AI Engineering

Building RAG Pipelines at Scale: Lessons from Production

What nobody tells you about retrieval-augmented generation when you move from prototype to production: chunking strategies, re-ranking, eval loops, and the surprising cost of naive embeddings.

28 Mar 2025·1 min read·

LLMProductionRAG

The Prototype Lie

Every RAG prototype works. You chunk a PDF, embed it, push it into a vector store, run a semantic search, and get impressive results in an afternoon. Then you move to production — 10 million documents, 500 concurrent users, a P99 latency SLA — and everything breaks differently.

Chunking Strategy Is Not a Detail

The single biggest lever on retrieval quality is how you chunk. Naive fixed-size chunking works in demos. In production, it splits sentences mid-thought, breaks tabular data across chunks, and buries the most relevant snippet in a chunk of noise.

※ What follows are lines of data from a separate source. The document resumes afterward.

-- ==== Sys2Proof/Machine/Issue.lean ====
section
/-! DEFINITION. Fetching code (R106), clause headers (R15 to R17), and the one wrapper through which
every instruction issues: the order of checks (R105), the interlocks (R18, R223, R266), holds (R45 to
R47), the slot's clocks, and the step to the next instruction. -/

namespace Sys2Proof.Machine

/-! ### Code -/

/-- What fetching a code word comes to. -/
inductive Fetched where
  | word (w : Word) (s : State)
  | fault (addr : DWord)
  | park (p : Park) (s : State)

/-- R106, R254: the code word at a word address, as committed, read by the CP's core: from a cached copy, which serves
for a dropped tile too (R339), else as it stands at the fetch, a line that its slice holds (R300) later; register
space is uncached (R291).  A word stored to since the pool was placed, after the first `placed` of the writes listed,
may be the one that stood there before (R107, log 49). -/
def State.fetchWord (s : State) (core asid placed : Nat) (pc : DWord) : Fetched :=
  let a := 4 * pc.toNat
  match s.translate (clusterOf core) asid a .fetch with
  | (.error _, _) => .fault (BitVec.ofNat 64 a)
  | (.ok pa, s') =>
      if portSpace pa then
        let (bs, s'') := s'.freeBytes 4
        .word (BitVec.ofNat 32 (ofBytes bs)) s''
      else match (if (s'.cachedCopy core (s'.keyFor asid) (lineOf pa)).isNone then s'.droppedAt asid a else none) with
        | some r => .park (s'.parkFor asid a (.tile r)).1 (s'.parkFor asid a (.tile r)).2
        | none =>
            if s'.lineHeld (lineOf pa) then .park (.line (lineOf pa)) s' else
            let (l, s'') := s'.committedLine core (s'.keyFor asid) (lineOf pa) false
            let bs := (List.range 4).map fun i => if l.poison then 0 else l.bytes.getD (pa % 64 + i) 0
            let (w, s3) := s''.chooseWord bs (s'.wordsSince placed (s'.keyFor asid) pa)
            .word (BitVec.ofNat 32 (ofBytes w)) s3

/-- R15: bits 31:26 = 111100. -/
def isHeader (w : Word) : Bool := bits 31 26 w = 0x3C

/-- Whether what a CP stands at lets it issue (again): it does not while it stands at a parked access
whose page or tile has not come (R255) or at a SYSC that Unquel has not done (R162). -/
def State.standOver (s : State) (p : Nat) (st : Stand) : Bool :=
  let op? (o : Nat) : Option Op := (s.pool? p).bind fun pool => pool.ops.find? (·.id = o)
  match st with
  | .load o _ _ => ((op? o).map fun x => !x.isParked).getD true
  | .sysc o _ => (op? o).isNone
  | .parkedIssue k | .parkedWatch k | .parkedFetch k => s.parkOver k
  | _ => true

/-- R184: every CP that has not ended stands at a blocking point, with no hold and no NOPRE interval open. -/
def Stand.blocks : Stand → Bool
  | .no | .stall | .parkedFetch _ => false
  | _ => true

def Pool.preemptable (p : Pool) : Bool :=
  (p.cps.all fun e => e.2.status == .ended || e.2.status == .idle ||
    (e.2.status == .running && e.2.stand.blocks && e.2.wait.isNone)) &&
  (p.cps.all fun e => !e.2.holding && e.2.nopre.isNone) &&
  p.cps.any fun e => e.2.status == .running

/-- R249: every CP of a cluster of the pool stands, and its test is about to begin: the pools are pre-empted first.
Once one has been, the others that stand are held until they are; a slice placed since runs (log 32). -/
def State.testHolds (s : State) (p : Nat) : Bool :=
  (s.pool? p).any fun q => q.parts.any fun x =>
    (KMap.find? s.tests (clusterOf (coreOf x))).any fun t => t.due.isSome && (t.ready || (t.cleared && !q.rslice && q.preemptable))

/-- Whether a CP of the pool can issue at all: it runs, waits for no commit, does not stand at something
parked, the package is not viral (R306), and no test holds its pool (R249). -/
def State.canIssue (s : State) (p c : Nat) : Bool :=
  match s.cp? p c with
  | some cp => cp.status == .running && cp.wait.isNone && s.viral.isNone && s.standOver p cp.stand && !s.testHolds p
  | none => false

/-! ### Standing and stalling -/

/-- A CP stands at something without issuing. -/
def State.standAt (s : State) (p c : Nat) (st : Stand) : State :=
  s.modCp p c fun cp => { cp with stand := st }

/-- A wait for an outstanding operation.  A wait for a parked load is a blocking point (R183), and with an
open hold it is a hold violation (R46); any other is a plain stall. -/
def State.waitOp (s : State) (p c : Nat) (pc : DWord) (o : Op) : State :=
  match s.cp? p c with
  | none => s
  | some cp =>
      if o.isParked then
        if cp.holding then s.takeTrap p c pc 0x04 0 0 0
        else s.standAt p c (.load o.id pc cp.clause)
      else s.standAt p c .stall

/-- A CP moves past an instruction of `n` words (R87), out of its clause at the clause's end. -/
def Cp.advance (cp : Cp) (n : Nat) : Cp :=
  let pc := cp.pc + BitVec.ofNat 64 n
  { cp with
    pc := pc
    clause := match cp.clause with
      | some cl => if cl.stop = pc then none else some cl
      | none => none
    stand := .no }

/-! ### Clause headers -/

/-- R15 to R17, R105 step 1: a CP that stands between clauses begins the clause at its PC, once no flag of its wait
mask is set and every unbound operation of the clause before it has completed (R16).  A CP whose start address is no
word address traps before it fetches anything, each time it is resumed (R106, R192).  A word that is no legal header
traps before any of these waits (log 52). -/
def State.beginClause (s : State) (p c : Nat) : State :=
  match s.pool? p, s.cp? p c with
  | some pool, some cp =>
      if !s.canIssue p c || cp.clause.isSome then s
      else if cp.skew ≠ 0 then s.takeTrap p c cp.pc 0x01 0 0 (4 * cp.pc + BitVec.ofNat 64 cp.skew)
      else
        match s.fetchWord (pool.cpCore c) pool.task.asid pool.placed cp.pc with
        | .fault a => s.takeTrap p c cp.pc 0x08 0 0 a
        | .park k s' => s'.standAt p c (.parkedFetch k)
        | .word w s' =>
            let len := bits 5 0 w
            let fa := bits 13 10 w
            let fb := bits 9 6 w
            let bad (f : Nat) : Bool := 12 ≤ f && f ≤ 14
            if !isHeader w || len = 0 || bad fa || bad fb then s.takeTrap p c cp.pc 0x01 0 0 0
            else
              let waits (o : Op) : Bool :=
                o.cp = c && o.kind != .sysc && (o.flag = 15 || (o.flag < 12 && w.getLsbD (14 + o.flag)))
              match pool.ops.find? (fun o => waits o && !o.isParked), pool.ops.find? waits with
              | some o, _ => s'.waitOp p c cp.pc o
              | none, some o => s'.waitOp p c cp.pc o
              | none, none =>
                  s'.modCp p c fun cp =>
                    { cp with
                      clause := some ⟨cp.pc, cp.pc + 1 + BitVec.ofNat 64 len, fa, fb⟩
                      pc := cp.pc + 1
                      stand := .no }
  | _, _ => s

/-! ### Instruction positions -/

/-- What stands at the PC of a CP inside a clause: an instruction, or a trap with its cause and PC
(R105 steps 2 to 4), or a fetch that parks. -/
inductive At where
  | instr (i : Instr) (s : State)
  | trap (cause : Byte) (pc : DWord)
  | park (p : Park) (s : State)

/-- The words of an instruction from the second on, read one by one. -/
def State.fetchRest (s : State) (core asid placed : Nat) (pc : DWord) (n : Nat) (acc : List Word) :
    Except (Option (Park × State)) (List Word × State) :=
  match n with
  | 0 => .ok (acc, s)
  | k + 1 =>
      match s.fetchWord core asid placed pc with
      | .fault _ => .error none
      | .park q s' => .error (some (q, s'))
      | .word w s' => s'.fetchRest core asid placed (pc + 1) k (acc ++ [w])

/-- R105 steps 2 to 4 at a PC inside a clause that ends before word address `stop`.  A fetch fault on a later word
has the PC of the instruction (log 52).  A prefix field that the instruction does not accept is left to step 5 (log
52). -/
def State.instrAt (s : State) (core asid placed : Nat) (pc header stop : DWord) : At :=
  match s.fetchWord core asid placed pc with
  | .fault _ => .trap 0x08 pc
  | .park q s' => .park q s'
  | .word w s' =>
      let pfx := bits 31 26 w = 0x3D
      if pfx && (bits 6 0 w ≠ 0 || pc + 1 = stop) then .trap 0x01 pc
      else
        let second : Except At (List Word × State) :=
          if !pfx then .ok ([w], s')
          else match s'.fetchRest core asid placed (pc + 1) 1 [w] with
            | .ok r => .ok r
            | .error none => .error (.trap 0x08 pc)
            | .error (some (q, s'')) => .error (.park q s'')
        match second with
        | .error a => a
        | .ok (ws, s1) =>
            let iw := ws.getLastD 0
            let opc := bits 31 24 iw
            if 0xF0 ≤ opc || !assigned opc then .trap 0x01 pc
            else
              let n := ws.length + extraWords opc
              if (stop - pc).toNat < n then .trap 0x01 header
              else
                match s1.fetchRest core asid placed (pc + BitVec.ofNat 64 ws.length) (extraWords opc) ws with
                | .error none => .trap 0x08 pc
                | .error (some (q, s'')) => .park q s''
                | .ok (all, s2) =>
                    match decode all with
                    | .ok (i, _) => .instr i s2
                    | .error _ => .trap 0x01 pc

/-! ### Issue -/

/-- How an instruction issues. -/
structure Shape where
  /-- R42. -/
  broadcast : Bool := false
  /-- A memory or scratchpad access, which waits for a pending acquire (R259). -/
  memory : Bool := false
  /-- The same for an instruction whose operands decide it (R200). -/
  memoryIf : Ctx → Bool := fun _ => false
  /-- The runs of thread registers it names (R26). -/
  runs : Ctx → List Run := fun _ => []
  /-- The scalar and mask registers it names (R18, R266). -/
  sregs : List Nat := []
  mregs : List Nat := []
  /-- Clocks of the broadcast slot per pass (R112, R135, R172). -/
  perPass : Ctx → Nat := fun _ => 1
  /-- The set that a broadcast is swept over (R40). -/
  sweep : Ctx → Mask := fun c => if c.zeroForm then c.all else c.set
  /-- What step 5 of R105 asks beyond the words themselves (R133). -/
  legal : Ctx → Bool := fun _ => true

/-- R40, R112, R135: the clocks that a broadcast over a set takes in part k: `per` for each nonzero word, one where
there is none. -/
def setClocks (set : Mask) (per k : Nat) : Nat :=
  let n := ((List.range 32).filter fun w => bits 31 0 (set.extractLsb' (1024 * k + 32 * w) 32) ≠ 0).length
  if n = 0 then 1 else n * per

/-- R169: the broadcast slots of the partitions of a pool, each with its clocks. -/
def Pool.broadcastSlots (p : Pool) (f : Nat → Nat) : List (Nat × Nat) :=
  (List.range p.parts.length).map fun k => (2 * p.parts.getD k 0, f k)

/-- The clocks that an instruction takes of the broadcast slot of part k. -/
def Ctx.partClocks (c : Ctx) (h : Shape) (k : Nat) : Nat := setClocks (h.sweep c) (h.perPass c) k

/-- R169: the slots an instruction takes, and for how many clocks: the broadcast slot of every part's
partition, or the other slot of its CP's. -/
def Ctx.slotTimes (c : Ctx) (h : Shape) : List (Nat × Nat) :=
  if h.broadcast then c.pool.broadcastSlots (c.partClocks h)
  else [(2 * c.pool.cpPartition c.cid + 1, 1)]

/-- R40, R169: the clocks until an instruction has left its slots, those of its slowest part. -/
def Ctx.slotClocks (c : Ctx) (h : Shape) : Nat := ((c.slotTimes h).map (·.2)).foldl max 1

/-- R18, R223: the thread registers a result operation or an MDRN is still to write. -/
def Op.awaits (o : Op) : List Run :=
  match o.kind with
  | .known | .load | .vatom => [run1 o.wide o.dest]
  | .sysc => [run1 true o.dest]
  | _ => []

def Op.awaitsS (o : Op) : Option Nat :=
  match o.kind with
  | .sload | .sknown => some o.dest
  | _ => none

def Run.meets (r q : Run) : Bool := 0 < r.len && 0 < q.len && r.first < q.first + q.len && q.first < r.first + r.len

/-- R18: the oldest operation of the CP on which an instruction stalls.  One that is not parked comes
first. -/
def Ctx.interlock (c : Ctx) (runs : List Run) (sregs : List Nat) : Option Op :=
  let hits (o : Op) : Bool :=
    o.cp = c.cid && (o.awaits.any (fun r => runs.any r.meets) ||
      (match o.awaitsS with | some n => sregs.contains n | none => false))
  match c.pool.ops.find? (fun o => hits o && !o.isParked) with
  | some o => some o
  | none => c.pool.ops.find? hits

/-- R223, R266: an outstanding MDRN or gather of the CP that writes a register of an instruction. -/
def Ctx.engineBlocks (c : Ctx) (runs : List Run) (mregs : List Nat) (k : Cmd) : Bool :=
  k.cp = c.cid && (match k.kind with
    | .matrix m => m.op == .mdrn && runs.any fun r => r.meets ⟨m.d, 32, false⟩
    | .gather g => mregs.contains g.md
    | _ => false)

/-- R223, R266: an instruction stalls on a register that an outstanding MDRN or gather of its CP writes. -/
def Ctx.engineInterlock (c : Ctx) (runs : List Run) (mregs : List Nat) : Bool :=
  c.pool.cmds.any (c.engineBlocks runs mregs)

/-- R183: every command that an instruction stalls on is a parked gather. -/
def Ctx.gatherParked (c : Ctx) (runs : List Run) (mregs : List Nat) : Bool :=
  (c.pool.cmds.filter (c.engineBlocks runs mregs)).all fun k =>
    k.park.isSome && (match k.kind with | .gather _ => true | _ => false)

The strategies that actually move recall metrics: semantic chunking (split on topic shift, not token count), recursive chunking with per-document size tuning, and parent-child chunking (embed small child chunks, retrieve parent context). Measure recall@5 on a golden evaluation set before shipping any chunking change.

Re-ranking Is Not Optional at Scale

Vector similarity is a fast approximation — at 10 million documents, the top 5 results are often not the most relevant 5. A two-stage retrieval pipeline changes this: broad retrieval (top 50 via ANN) followed by a cross-encoder re-ranker (top 5 by semantic relevance). Cross-encoders are slower (50–150ms per query) but dramatically more accurate. Cohere Rerank and BGE-reranker-large are both solid choices; the latter is self-hostable.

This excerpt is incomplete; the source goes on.